Work to be completed
In the listing below, find the line containing "t.chip.step = some" and the line containing "(∀ (s : State) (m : Mbx) (run". Repeat exactly those two lines and every line between them, nothing more.

· · ·

/-- ABORT_STEP stops the step's units and takes no further command until it is answered; STEP_STOP_COMPLETE ends the step with outcome
2 and its tag in both ports' registers, answers OK and leaves the device LOADED.
STEP_END_DETECTED, once everything stage 6 waits for is done and nothing stops stages 7, 8 and 9, completes the step: outcome 1 and its
tag in both ports' registers, step ended raised, the device LOADED; while a core has yet to issue step end it changes no outcome. What is the model's own reading here: log 60, 58. -/
def Obligations.StepsAreAbortedOrComplete : Prop :=
  ((∀ (s : State) (m : Mbx) (c : Context) (run : StepRun), Accepted s m rowAbortStep (formOf 0 []) → s.residentCtx = some c →
    le (s.requestOf m) 8 2 = c.id.toNat → s.chip.step = some run →
    ∃ t, exec (.abortStep m) s = .next t ∧ t.flint.aborting = some (m, false) ∧ t.flint.taking = false ∧
      t.chip.step = some { run with aborting := true } ∧ t.flint.state = s.flint.state ∧ t.contexts = s.contexts) ∧
  (∀ (s : State) (m : Mbx) (run : StepRun), s.flint.aborting = some (m, false) → m.wf = true → s.chip.step = some run →
    ∃ t, exec .stepStopComplete s = .next t ∧ Replied t m (.ok []) ∧ t.flint.state = .loaded ∧ t.chip.step = none ∧
      t.flint.aborting = none ∧ ∀ q < 2, fieldOf (t.reg (.stepStatus q)) 63 62 = 2 ∧
        fieldOf (t.reg (.stepStatus q)) 47 32 = s.resident.toNat ∧ t.reg (.stepTag q) = BitVec.ofNat 64 (le run.record 0 8) ∧
        (t.reg (.intCause q)).getLsbD 1 = true)) ∧
  ((∀ (s : State) (p : Plan) (run : StepRun), s.plan? = some p → s.chip.step = some run → s.flint.state = .running → run.aborting = false →
    s.holding = false → s.endFault = false →
    let s1 := (s.ownColls p).foldl (fun s x => completeColl x s) s
    s1.stepOver p = true → s1.scaleUnsound p = false → (s1.writeInstruments p).endFault = false →
    ((s1.writeInstruments p).closeCapture false).endFault = false → (s1.writeInstruments p).chip.step = some run →
    ∃ t, exec .stepEndDetected s = .next t ∧ t.flint.state = .loaded ∧ t.chip.step = none ∧ ∀ q < 2,
      fieldOf (t.reg (.stepStatus q)) 63 62 = 1 ∧ t.reg (.stepTag q) = BitVec.ofNat 64 (le run.record 0 8) ∧
      (t.reg (.intCause q)).getLsbD 1 = true) ∧
  (∀ (s : State) (p : Plan) (k : Nat) (w : List Word64), s.plan? = some p → s.ownColls p = [] → (k, w) ∈ p.programs → (s.core k).ended = false →
    exec .stepEndDetected s = .next s))

/-! ## Host ports -/

/-- A host violation adds one to the port's count, records its code, raises the cause on that port, and writes one event of source 9 with
its code and the port's number; it changes no other register and no other part of the state but what was sent (R383). -/
def Obligations.HostViolationIsCountedAndLogged : Prop :=
  ∀ (s : State) (p code : Nat), code < 256 → s.flint.logHeader = ~~~s.flint.logHeaderComp →
    let t := s.violation p code
    fieldOf (t.reg (.hostViolation p)) 31 0 = min (fieldOf (s.reg (.hostViolation p)) 31 0 + 1) 0xFFFFFFFF ∧
    fieldOf (t.reg (.hostViolation p)) 39 32 = code ∧ fieldOf (t.reg (.hostViolation p)) 63 40 = fieldOf (s.reg (.hostViolation p)) 63 40 ∧
    regRc (.hostViolation p) = [(31, 0)] ∧ regRw (.hostViolation p) = [] ∧ State.reset.reg (.hostViolation p) = 0 ∧ (t.reg (.intCause p)).getLsbD 6 = true ∧
    (∀ r, r ≠ .hostViolation p → r ≠ .intCause p → t.reg r = s.reg r) ∧
    (∃ e, Tab.find? t.flint.logRing (hdrNext s.flint.logHeader) = some e ∧ e.source = 9 ∧ e.code = code ∧ e.unit = p ∧
      e.number = s.flint.eventNumber ∧ e.time = s.localTime + s.epochOffset) ∧
    onlyTouches [.regs, .flint, .hosts, .sent] s t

· · ·

Output for this task
      t.chip.step = some { run with aborting := true } ∧ t.flint.state = s.flint.state ∧ t.contexts = s.contexts) ∧
  (∀ (s : State) (m : Mbx) (run : StepRun), s.flint.aborting = some (m, false) → m.wf = true → s.chip.step = some run →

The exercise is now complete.